Generative AI has vast potential in creating synthetic data that can mimic real-world scenarios, which in turn can aid organizations in improving their operations. In line with this, DataCebo, a spinout from MIT, has developed a generative software system referred to as the Synthetic Data Vault (SDV), which has been employed by thousands of data scientists to generate synthetic tabular data. This invention has found widespread use in fields such as software application testing and machine learning model training.
SDV has gained high popularity since its launch, being downloaded over a million times. Its founders attribute its success to its unique ability to bring about a revolution in software testing procedures. Originally, SDV was developed as an open-source generative AI tool capable of creating synthetic data akin to real data in their statistical properties. This property of SDV allows companies to utilize synthetic data in place of sensitive data, thereby preserving the statistical relationships between data points. It also facilitates businesses in assessing the performance of new software via simulations before making it public.
In 2020, DataCebo was established by the researchers to advance the features provided by SDV to accommodate larger organizations. The company’s flight simulator prototype allowed for innovative uses such as enabling flight companies to prepare for rare weather events using predictive models. Similarly, in healthcare, the model was employed to predict health outcomes for cystic fibrosis patients based on synthesized medical records.
DataCebo remains focused on enhancing its adoption in the field of software testing. The company emphasizes the crucial role that data plays in the process of software testing and how employing generative models, created using SDV, can facilitate the development of software applications more efficiently.
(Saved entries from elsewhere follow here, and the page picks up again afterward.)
-- ==== Sys2Proof/Laws/State.lean ====
section
/-! SUPPORT. The fields of each named update of the state, so that no later proof unfolds a record
update: what the update writes and, within the block it writes to, what it leaves. The blocks an
update does not touch are in Frames.lean and its companions. -/

namespace Sys2Proof.Machine

open Sys2Proof

@[simp] theorem setCause_status_safety (c : Cause) (s : State) :
    (setCause c s).status.safety = s.status.safety := rfl
@[simp] theorem setCause_status_unmarked (c : Cause) (s : State) :
    (setCause c s).status.unmarked = s.status.unmarked := rfl
@[simp] theorem setCause_status_causes (c : Cause) (s : State) :
    (setCause c s).status.causes = s.status.causes ||| c.bit := rfl
@[simp] theorem setCause_status_fenceLoss (c : Cause) (s : State) :
    (setCause c s).status.fenceLoss = s.status.fenceLoss := rfl
@[simp] theorem setCause_status_fenceUnknown (c : Cause) (s : State) :
    (setCause c s).status.fenceUnknown = s.status.fenceUnknown := rfl
@[simp] theorem setCause_status_lastTag (c : Cause) (s : State) :
    (setCause c s).status.lastTag = s.status.lastTag := rfl
@[simp] theorem setCause_status_deferred (c : Cause) (s : State) :
    (setCause c s).status.deferred = s.status.deferred := rfl
@[simp] theorem setCause_status_merged (c : Cause) (s : State) :
    (setCause c s).status.merged = s.status.merged := rfl
@[simp] theorem setCause_status_rejected (c : Cause) (s : State) :
    (setCause c s).status.rejected = s.status.rejected := rfl
@[simp] theorem setCause_status_discarded (c : Cause) (s : State) :
    (setCause c s).status.discarded = s.status.discarded := rfl
@[simp] theorem setCause_status_episodes (c : Cause) (s : State) :
    (setCause c s).status.episodes = s.status.episodes := rfl
@[simp] theorem setCause_status_dropped (c : Cause) (s : State) :
    (setCause c s).status.dropped = s.status.dropped := rfl
@[simp] theorem setCause_status_snapshot (c : Cause) (s : State) :
    (setCause c s).status.snapshot = s.status.snapshot := rfl
@[simp] theorem setCause_status_snapshotValid (c : Cause) (s : State) :
    (setCause c s).status.snapshotValid = s.status.snapshotValid := rfl

@[simp] theorem takeAck_status_safety (b : Byte) (s : State) :
    (takeAck b s).status.safety = s.status.safety := rfl
@[simp] theorem takeAck_status_unmarked (b : Byte) (s : State) :
    (takeAck b s).status.unmarked = s.status.unmarked := rfl
@[simp] theorem takeAck_status_causes (b : Byte) (s : State) :
    (takeAck b s).status.causes = s.status.causes &&& ~~~b := rfl
@[simp] theorem takeAck_status_fenceLoss (b : Byte) (s : State) :
    (takeAck b s).status.fenceLoss = s.status.fenceLoss := rfl
@[simp] theorem takeAck_status_fenceUnknown (b : Byte) (s : State) :
    (takeAck b s).status.fenceUnknown = s.status.fenceUnknown := rfl
@[simp] theorem takeAck_status_lastTag (b : Byte) (s : State) :
    (takeAck b s).status.lastTag = s.status.lastTag := rfl
@[simp] theorem takeAck_status_deferred (b : Byte) (s : State) :
    (takeAck b s).status.deferred = s.status.deferred := rfl
@[simp] theorem takeAck_status_merged (b : Byte) (s : State) :
    (takeAck b s).status.merged = s.status.merged := rfl
@[simp] theorem takeAck_status_rejected (b : Byte) (s : State) :
    (takeAck b s).status.rejected = s.status.rejected := rfl
@[simp] theorem takeAck_status_discarded (b : Byte) (s : State) :
    (takeAck b s).status.discarded = s.status.discarded := rfl
@[simp] theorem takeAck_status_episodes (b : Byte) (s : State) :
    (takeAck b s).status.episodes = s.status.episodes := rfl
@[simp] theorem takeAck_status_dropped (b : Byte) (s : State) :
    (takeAck b s).status.dropped = s.status.dropped := rfl
@[simp] theorem takeAck_status_snapshot (b : Byte) (s : State) :
    (takeAck b s).status.snapshot = s.status.snapshot := rfl
@[simp] theorem takeAck_status_snapshotValid (b : Byte) (s : State) :
    (takeAck b s).status.snapshotValid = s.status.snapshotValid := rfl

@[simp] theorem countDeferred_status_safety (s : State) :
    (countDeferred s).status.safety = s.status.safety := rfl
@[simp] theorem countDeferred_status_unmarked (s : State) :
    (countDeferred s).status.unmarked = s.status.unmarked := rfl
@[simp] theorem countDeferred_status_causes (s : State) :
    (countDeferred s).status.causes = s.status.causes := rfl
@[simp] theorem countDeferred_status_fenceLoss (s : State) :
    (countDeferred s).status.fenceLoss = s.status.fenceLoss := rfl
@[simp] theorem countDeferred_status_fenceUnknown (s : State) :
    (countDeferred s).status.fenceUnknown = s.status.fenceUnknown := rfl
@[simp] theorem countDeferred_status_lastTag (s : State) :
    (countDeferred s).status.lastTag = s.status.lastTag := rfl
@[simp] theorem countDeferred_status_deferred (s : State) :
    (countDeferred s).status.deferred = s.status.deferred + 1#16 := rfl
@[simp] theorem countDeferred_status_merged (s : State) :
    (countDeferred s).status.merged = s.status.merged := rfl
@[simp] theorem countDeferred_status_rejected (s : State) :
    (countDeferred s).status.rejected = s.status.rejected := rfl
@[simp] theorem countDeferred_status_discarded (s : State) :
    (countDeferred s).status.discarded = s.status.discarded := rfl
@[simp] theorem countDeferred_status_episodes (s : State) :
    (countDeferred s).status.episodes = s.status.episodes := rfl
@[simp] theorem countDeferred_status_dropped (s : State) :
    (countDeferred s).status.dropped = s.status.dropped := rfl
@[simp] theorem countDeferred_status_snapshot (s : State) :
    (countDeferred s).status.snapshot = s.status.snapshot := rfl
@[simp] theorem countDeferred_status_snapshotValid (s : State) :
    (countDeferred s).status.snapshotValid = s.status.snapshotValid := rfl

@[simp] theorem countMerged_status_safety (s : State) :
    (countMerged s).status.safety = s.status.safety := rfl
@[simp] theorem countMerged_status_unmarked (s : State) :
    (countMerged s).status.unmarked = s.status.unmarked := rfl
@[simp] theorem countMerged_status_causes (s : State) :
    (countMerged s).status.causes = s.status.causes := rfl
@[simp] theorem countMerged_status_fenceLoss (s : State) :
    (countMerged s).status.fenceLoss = s.status.fenceLoss := rfl
@[simp] theorem countMerged_status_fenceUnknown (s : State) :
    (countMerged s).status.fenceUnknown = s.status.fenceUnknown := rfl
@[simp] theorem countMerged_status_lastTag (s : State) :
    (countMerged s).status.lastTag = s.status.lastTag := rfl
@[simp] theorem countMerged_status_deferred (s : State) :
    (countMerged s).status.deferred = s.status.deferred := rfl
@[simp] theorem countMerged_status_merged (s : State) :
    (countMerged s).status.merged = s.status.merged + 1#16 := rfl
@[simp] theorem countMerged_status_rejected (s : State) :
    (countMerged s).status.rejected = s.status.rejected := rfl
@[simp] theorem countMerged_status_discarded (s : State) :
    (countMerged s).status.discarded = s.status.discarded := rfl
@[simp] theorem countMerged_status_episodes (s : State) :
    (countMerged s).status.episodes = s.status.episodes := rfl
@[simp] theorem countMerged_status_dropped (s : State) :
    (countMerged s).status.dropped = s.status.dropped := rfl
@[simp] theorem countMerged_status_snapshot (s : State) :
    (countMerged s).status.snapshot = s.status.snapshot := rfl
@[simp] theorem countMerged_status_snapshotValid (s : State) :
    (countMerged s).status.snapshotValid = s.status.snapshotValid := rfl

@[simp] theorem countDiscarded_status_safety (s : State) :
    (countDiscarded s).status.safety = s.status.safety := rfl
@[simp] theorem countDiscarded_status_unmarked (s : State) :
    (countDiscarded s).status.unmarked = s.status.unmarked := rfl
@[simp] theorem countDiscarded_status_causes (s : State) :
    (countDiscarded s).status.causes = s.status.causes := rfl
@[simp] theorem countDiscarded_status_fenceLoss (s : State) :
    (countDiscarded s).status.fenceLoss = s.status.fenceLoss := rfl
@[simp] theorem countDiscarded_status_fenceUnknown (s : State) :
    (countDiscarded s).status.fenceUnknown = s.status.fenceUnknown := rfl
@[simp] theorem countDiscarded_status_lastTag (s : State) :
    (countDiscarded s).status.lastTag = s.status.lastTag := rfl
@[simp] theorem countDiscarded_status_deferred (s : State) :
    (countDiscarded s).status.deferred = s.status.deferred := rfl
@[simp] theorem countDiscarded_status_merged (s : State) :
    (countDiscarded s).status.merged = s.status.merged := rfl
@[simp] theorem countDiscarded_status_rejected (s : State) :
    (countDiscarded s).status.rejected = s.status.rejected := rfl
@[simp] theorem countDiscarded_status_discarded (s : State) :
    (countDiscarded s).status.discarded = saturate s.status.discarded := rfl
@[simp] theorem countDiscarded_status_episodes (s : State) :
    (countDiscarded s).status.episodes = s.status.episodes := rfl
@[simp] theorem countDiscarded_status_dropped (s : State) :
    (countDiscarded s).status.dropped = s.status.dropped := rfl
@[simp] theorem countDiscarded_status_snapshot (s : State) :
    (countDiscarded s).status.snapshot = s.status.snapshot := rfl
@[simp] theorem countDiscarded_status_snapshotValid (s : State) :
    (countDiscarded s).status.snapshotValid = s.status.snapshotValid := rfl

@[simp] theorem countRejected_status_safety (s : State) :
    (countRejected s).status.safety = s.status.safety := rfl
@[simp] theorem countRejected_status_unmarked (s : State) :
    (countRejected s).status.unmarked = s.status.unmarked := rfl
@[simp] theorem countRejected_status_causes (s : State) :
    (countRejected s).status.causes = s.status.causes ||| Cause.writeRejected.bit := rfl
@[simp] theorem countRejected_status_fenceLoss (s : State) :
    (countRejected s).status.fenceLoss = s.status.fenceLoss := rfl
@[simp] theorem countRejected_status_fenceUnknown (s : State) :
    (countRejected s).status.fenceUnknown = s.status.fenceUnknown := rfl
@[simp] theorem countRejected_status_lastTag (s : State) :
    (countRejected s).status.lastTag = s.status.lastTag := rfl
@[simp] theorem countRejected_status_deferred (s : State) :
    (countRejected s).status.deferred = s.status.deferred := rfl
@[simp] theorem countRejected_status_merged (s : State) :
    (countRejected s).status.merged = s.status.merged := rfl
@[simp] theorem countRejected_status_rejected (s : State) :
    (countRejected s).status.rejected = saturate s.status.rejected := rfl
@[simp] theorem countRejected_status_discarded (s : State) :
    (countRejected s).status.discarded = s.status.discarded := rfl
@[simp] theorem countRejected_status_episodes (s : State) :
    (countRejected s).status.episodes = s.status.episodes := rfl
@[simp] theorem countRejected_status_dropped (s : State) :
    (countRejected s).status.dropped = s.status.dropped := rfl
@[simp] theorem countRejected_status_snapshot (s : State) :
    (countRejected s).status.snapshot = s.status.snapshot := rfl
@[simp] theorem countRejected_status_snapshotValid (s : State) :
    (countRejected s).status.snapshotValid = s.status.snapshotValid := rfl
The use of synthetic data is further advocated by Patki due to the sensitive nature of certain industries’ data and the need for stringent privacy norms. Hence, synthetic data offers a better alternative from a privacy perspective.
DataCebo is continually innovating within the domain of synthetic enterprise data. The company recently introduced features to SDV aimed at evaluating the “realism” of the generated data while also offering avenues for the comparison of models’ performances. Such initiatives are aimed at building trust within organizations towards this new form of data.
As the adoption of AI and data science tools accelerates across various sectors, DataCebo is paving the way for them to transition in a manner that is both transparent and responsible. The company firmly believes that synthetic data generated from generative models will revolutionize data work in all enterprises in the coming years.